Но почему у мужчин такие похожие усы, бакенбарды, одинаковые черные галстуки с высоким узлом, а у женщин совершенно неотличимые рукава с буфами? Обеим парам, когда они фотографировались, было около тридцати. Они еще не были знакомы и даже представить не могли, что соединятся на одной странице семейного альбома. Однако в них было такое сходство, что, впервые обнаружив его, Франсуа опешил.
— Понимаешь, малыш, это было начало падения.
Отец с матерью опустились уже гораздо ниже. Ну а мы…
На следующих страницах множество любительских фотоснимков, помутневших, пожелтевших, иногда покрытых сеточкой трещин.
— Страница замков! — хохотнул Рауль.
Нет, то были не замки, а просто большие загородные дома, какими в прошлом веке владели крупные буржуа.
Дом семейства Найль был больше и претенциозней, находился он на берегу Сены в Буживале.
— Тебе, конечно, показывали его во время прогулок?

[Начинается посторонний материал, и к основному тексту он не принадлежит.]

-- ==== Sys2Proof/Machine/Memory.lean ====
section
/-! DEFINITION. The memory controllers (R175 to R199): a granted access with what its burst meets, refresh, tracking and
retraining, temperature readouts, the patrol. -/

namespace Sys2Proof.Machine

/-- Words of 16 bytes of a device (R186). -/
def deviceWords : Nat := 4000000000

/-- Device pages of a device (R186). -/
def devicePages : Nat := 15625000

/-- Where a device word stands among the model's words. -/
def devWordKey (d w : Nat) : Nat := devKey d (16 * w) / 16

/-- The first of the two raw bytes of a stack die that hold the check bits of its data word w (R183). -/
def checkByte (w : Nat) : Nat := 8000000000 + 2 * w

/-- The raw byte of a stack die (R183): of a data word in the data area, of its check bits in the check area, as the cells hold them. -/
def State.rawByte (s : State) (d die raw : Nat) : Byte :=
  let w := if raw < 8000000000 then raw / 16 else (raw - 8000000000) / 2
  let k := devKey d (8000000000 * die + 16 * w) / 16
  let cells := eccEncode (BitVec.ofNat 128 (le (s.devmem.readN (16 * k) 16) 0 16)) ^^^ s.devFlips.get k
  BitVec.ofNat 8 (cells.toNat / 256 ^ (if raw < 8000000000 then raw % 16 else 16 + raw % 2))

/-- Whether a controller grants accesses: its device is present and runs, and no scrub is under way (R195). -/
def MemDev.grants (m : MemDev) : Bool := m.failed.isNone && (m.state == 2 || m.state == 3)

/-- An access fails: the memory fault, and stream fault 0x03 for the stream whose transfer makes it (R184, R199). -/
def State.accessFails (s : State) (a : MemAccess) (code : Nat) : State :=
  let s := s.memFault a.dev code
  match a.stream with
  | some id => if (s.streamEntry id).isSome && !(s.stream id).faulted then s.streamFault id 0x03 else s
  | none => s

/-- Error bits strike a stored word. -/
def State.strikeWord (s : State) (k : Nat) (x : BitVec 144) : State := { s with devFlips := s.devFlips.set k (s.devFlips.get k ^^^ x) }

/-- A word's present value, its error bits settled by a read: corrections are written back and counted; none when it is uncorrectable
(R184). -/
def State.settleDev (s : State) (d k : Nat) : Option State :=
  (settleWord s.devmem s.devFlips k).map fun x => ({ s with devmem := x.1, devFlips := x.2.1 } : State).bump (.memCount d) 11 0 x.2.2

/-- Bytes of a word under a byte mask. -/
def State.putWord (s : State) (k : Nat) (mask : BitVec 16) (data : BitVec 128) : State :=
  (List.range 16).foldl (fun (s : State) i =>
    if mask.getLsbD i then { s with devmem := s.devmem.write (16 * k + i) (BitVec.ofNat 8 (data.toNat / 256 ^ i)) } else s) s

/-- The access itself at its ordering point (R184, R189): a read settles the word; a whole-word write replaces it with its check bits; a
narrower write reads it first, and writes nothing when it is uncorrectable. -/
def State.access (s : State) (a : MemAccess) (k : Nat) : State :=
  match a.write with
  | none => (s.settleDev a.dev k).getD (s.accessFails a 0x20)
  | some (mask, data) =>
    if mask = ~~~0 then ({ s with devFlips := s.devFlips.set k 0 } : State).putWord k mask data
    else match s.settleDev a.dev k with
      | some s => s.putWord k mask data
      | none => s.accessFails a 0x20

/-- A full retraining of a channel has completed (R191); the read timing of its eight dies is what it finds: free values (R180). -/
def State.retrained (s : State) (d c : Nat) : State :=
  let (v, s) := s.takeWords 8
  ((s.modMem d fun m =>
    { m with trainedAt := m.trainedAt.set c m.readout, due := m.due.filter (· ≠ c), exitDue := m.exitDue.filter (· ≠ c),
             timing := m.timing.take (8 * c) ++ v ++ m.timing.drop (8 * c + 8) }).bump
    (.memCount d) 35 24 1).setBit (.memStatus d) 61

/-- A channel is fully retrained after every lower one of its device that is due (R191). -/
def State.retrainInTurn (s : State) (d c : Nat) : State :=
  (((List.range c).filter fun i => (s.mem d).due.contains i) ++ [c]).foldl (fun s c => s.retrained d c) s

/-- What a burst's CRC meets (R199): up to four re-sends or re-reads, then a full retraining and one more; the Bool says whether the access
is made. Which channel serves a word is the controller's own choice: the retraining is of a channel that the manual leaves open, a free
value. -/
def State.crc (s : State) (a : MemAccess) : Bool × State :=
  if a.crcFails = 0 then (true, s)
  else
    let s := (s.memViolation a.dev (if a.write.isSome then 2 else 1)).bump (.memCount a.dev) 47 36 (min a.crcFails 5)
    if a.crcFails ≤ 4 then (true, s)
    else
      let (c, s) := s.take
      let s := s.retrainInTurn a.dev (c.toNat % 4)
      if a.retrainOk then (true, s) else (false, s.accessFails a 0x21)

/-- A report of the memory device's own error correction: 1 a corrected burst, 2 an uncorrectable one, whose words all count as
uncorrectable (Table 6.11). -/
def State.ownReport (s : State) (a : MemAccess) : Bool × State :=
  if a.eccReport = 1 then (true, s.memViolation a.dev 5)
  else if a.eccReport = 2 then (false, (s.memViolation a.dev 4).accessFails a 0x20)
  else (true, s)

/-- A granted access: the command goes to the stack die of its word, its burst crosses, and the word is read or written. (log 81: DESIGN CHOICE) -/
def State.grant (s : State) (a : MemAccess) : State :=
  if !(s.mem a.dev).grants then s
  else
    let k := devWordKey a.dev a.word
    let s := s.stackCommand a.dev (stackDie (16 * a.word)).1 (if a.write.isSome then "WRITE" else "READ")
    match (s.strikeWord k a.flips).crc a with
    | (false, s) => s
    | (true, s) => match s.ownReport a with
      | (false, s) => s
      | (true, s) => s.access a k

/-- MEMORY_ACCESS_GRANT: an access to a device in self-refresh wakes it; while channels that its exit left due are being retrained it is
held, in its turn (Table 6.6 steps 5 to 9, R196). -/
def granted (a : MemAccess) (s : State) : State :=
  if !((s.mem a.dev).grants || (s.mem a.dev).state == 4) || s.flint.state == .scrubbing || decide (a.word ≥ deviceWords) then s
  else
    let s := s.stir (devDie a.dev)
    if !(s.mem a.dev).grants then s
    else if (s.mem a.dev).exitDue.isEmpty then s.grant a
    else s.modMem a.dev fun m => { m with held := m.held ++ [a] }

/-- Step 9 of Table 6.6: with no channel of the exit left to retrain, the held accesses are granted in their order. -/
def State.grantHeld (s : State) (d : Nat) : State :=
  let m := s.mem d
  if m.held.isEmpty || !m.exitDue.isEmpty then s
  else m.held.foldl State.grant (s.modMem d fun m => { m with held := [] })

/-- A device whose retraining after an exit fails (0x25) serves none of the accesses it held: their transfers stop as for any access
that fails (R199). (log 198: DESIGN CHOICE) -/
def State.failHeld (s : State) (d : Nat) : State :=
  let held := (s.mem d).held
  held.foldl (fun (s : State) a => match a.stream with
    | some id => if (s.streamEntry id).isSome && !(s.stream id).faulted then s.streamFault id 0x03 else s
    | none => s) (s.modMem d fun m => { m with held := [] })

/-! ## Refresh, tracking, temperature, patrol -/

/-- A refresh goes to one stack die, in turn (R180, R192); the rate takes effect at the next one: a replaced readout counts as 100 °C.
(log 173: DESIGN CHOICE) -/
def refreshed (d : Nat) (s : State) : State :=
  if (s.mem d).failed.isSome || !([2, 3, 5].contains (s.mem d).state) then s
  else (s.stackCommand d (s.mem d).refreshNext "REFRESH").modMem d fun m => { m with
    refreshes := m.refreshes + 1, refreshNext := (m.refreshNext + 1) % 8, fastRefresh := decide (m.replaced ≠ 0) || decide (m.readout > 85) }

/-- Whether a readout is a violation (Table 6.11). -/
def badReadout (before now : Int) : Bool := decide (now < -40) || decide (now > 125) || decide ((now - before).natAbs > 20)

/-- The reading before a new one: the first has none before it and so is no change between readings (Table 6.11). -/
def MemDev.lastOr (m : MemDev) (t : Int) : Int := if m.measured then m.readout else t

/-- TEMPERATURE_READOUT (R176, R191, R192, R199, R466): the first readout stands for the temperature at which its channels were
trained; an implausible one too is the reading that the next change is measured from. A readout in self-refresh is judged at the exit
(R196). (log 82: DESIGN CHOICE; log 83: DEDUCED) -/
def readoutTaken (d : Nat) (t : Int) (s : State) : State :=
  let m := s.mem d
  if m.failed.isSome || !([2, 3, 4, 5].contains m.state) then s
  else
    let die := devDie d
    let was := s.memHot die
    if badReadout (m.lastOr t) t then
      let s := (s.modMem d fun m => { m with readout := t, measured := true, replaced := m.replaced + 1, due := [0, 1, 2, 3], exitDue := if m.state = 4 then [0, 1, 2, 3] else m.exitDue }).memViolation d 6
      let s := if (s.mem d).replaced = 3 then s.powerEvent 0x5D die [] else s
      s.throttle die false false
    else
      let s := s.modMem d fun m =>
        let m := { m with readout := t, measured := true, replaced := 0, trainedAt := if m.measured then m.trainedAt else List.replicate 4 t }
        if m.state = 4 then m else { m with due := ((m.due ++ m.drifted).eraseDups) }
      s.throttle die false (!was && s.memHot die)

/-- FULL_RETRAINING (R191): the lowest channel that is due; failure fails the device (R198, R199), in operation with 0x22, as training
that fails at boot does. (log 199: DESIGN CHOICE) -/
def retrain (d c : Nat) (ok : Bool) (s : State) : State :=
  let m := s.mem d
  if !m.grants || m.due.min? ≠ some c then s
  else if ok then (s.retrained d c).grantHeld d
  else if m.exitDue.contains c then (s.memFault d 0x25).failHeld d
  else (s.memFault d 0x22).failHeld d

/-- The patrol's words of one page, in order: corrections in place, an uncorrectable word recorded (R193). -/
def State.patrolWords (s : State) (d : Nat) : List Nat → State
  | [] => s
  | k :: ks => ((s.settleDev d k).getD (s.memFault d 0x20)).patrolWords d ks

/-- PATROL_READ: the page the patrol stands at, 256 words, and the next page. -/
def patrol (d : Nat) (upset : Option (Nat × BitVec 144)) (s : State) : State :=
  let m := s.mem d
  if m.failed.isSome || m.state ≠ 2 || s.flint.state == .scrubbing || s.cfg.patrolH = 0 || decide ((s.die (devDie d)).pstate ≥ 2) then s
  else
    let first := devWordKey d (256 * m.patrolPage)
    let s := match upset with | some (w, x) => s.strikeWord (first + w % 256) x | none => s
    let s := s.patrolWords d ((s.devFlips.filter fun f => decide (first ≤ f.1) && decide (f.1 < first + 256)).map (·.1))
    s.modMem d fun m => { m with patrolPage := (m.patrolPage + 1) % devicePages }

/-! ## Meanings -/

/-- MEMORY_ACCESS_GRANT (R184, R189, R199). -/
def execMemoryAccessGrant (a : MemAccess) (s : State) : Host.Outcome State Fault Refusal := .next (granted a s)

/-- REFRESH_DUE (R192). -/
def execRefreshDue (dev : Nat) (s : State) : Host.Outcome State Fault Refusal := .next (refreshed dev s)

/-- READ_TIMING_TRACKING (R191). -/
def execReadTimingTracking (dev _channel : Nat) (s : State) : Host.Outcome State Fault Refusal :=
  .next (if (s.mem dev).failed.isNone ∧ (s.mem dev).state = 2 then s.modMem dev fun m => { m with tracked := m.tracked + 1 } else s)

/-- TEMPERATURE_READOUT (R176, R192, R199). -/
def execTemperatureReadout (dev : Nat) (celsius : Int) (s : State) : Host.Outcome State Fault Refusal := .next (readoutTaken dev celsius s)

/-- FULL_RETRAINING (R191). -/
def execFullRetraining (dev channel : Nat) (ok : Bool) (s : State) : Host.Outcome State Fault Refusal := .next (retrain dev channel ok s)

/-- PATROL_READ (R193). -/
def execPatrolRead (dev : Nat) (upset : Option (Nat × BitVec 144)) (s : State) : Host.Outcome State Fault Refusal :=
  .next (patrol dev upset s)

end Sys2Proof.Machine
end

Помнишь, с каким отрешенным видом мамочка вздыхала:
«Здесь я родилась. До пятнадцати лет у меня была своя горничная, гувернантка и пони…» Крутить шарманку дальше? Ты родился намного позже меня, но и тебя укачивали под ту же колыбельную. Мамочка была неистощима. «Недалеко от нас был дом Мопассана, а по другую сторону жил король в изгнании…» Она, наверно, поминала при тебе Эмильену д'Алансон[1] и других тогдашних подстилок, чьи дома были поблизости. Высший свет, мой мальчик! И гвозди! Ведь семейство Найль — это гвозди, фабрика гвоздей. Уже отец нашего деда занимался гвоздями, в его мастерских работали по пятнадцать часов в день двенадцатилетние дети. И, разумеется, женщины, которым мастера, а при случае и дед, делали детей, а потом вышвыривали на улицу. Вот почему наша мамочка была такая чувствительная. Мимоза, как она себя называла.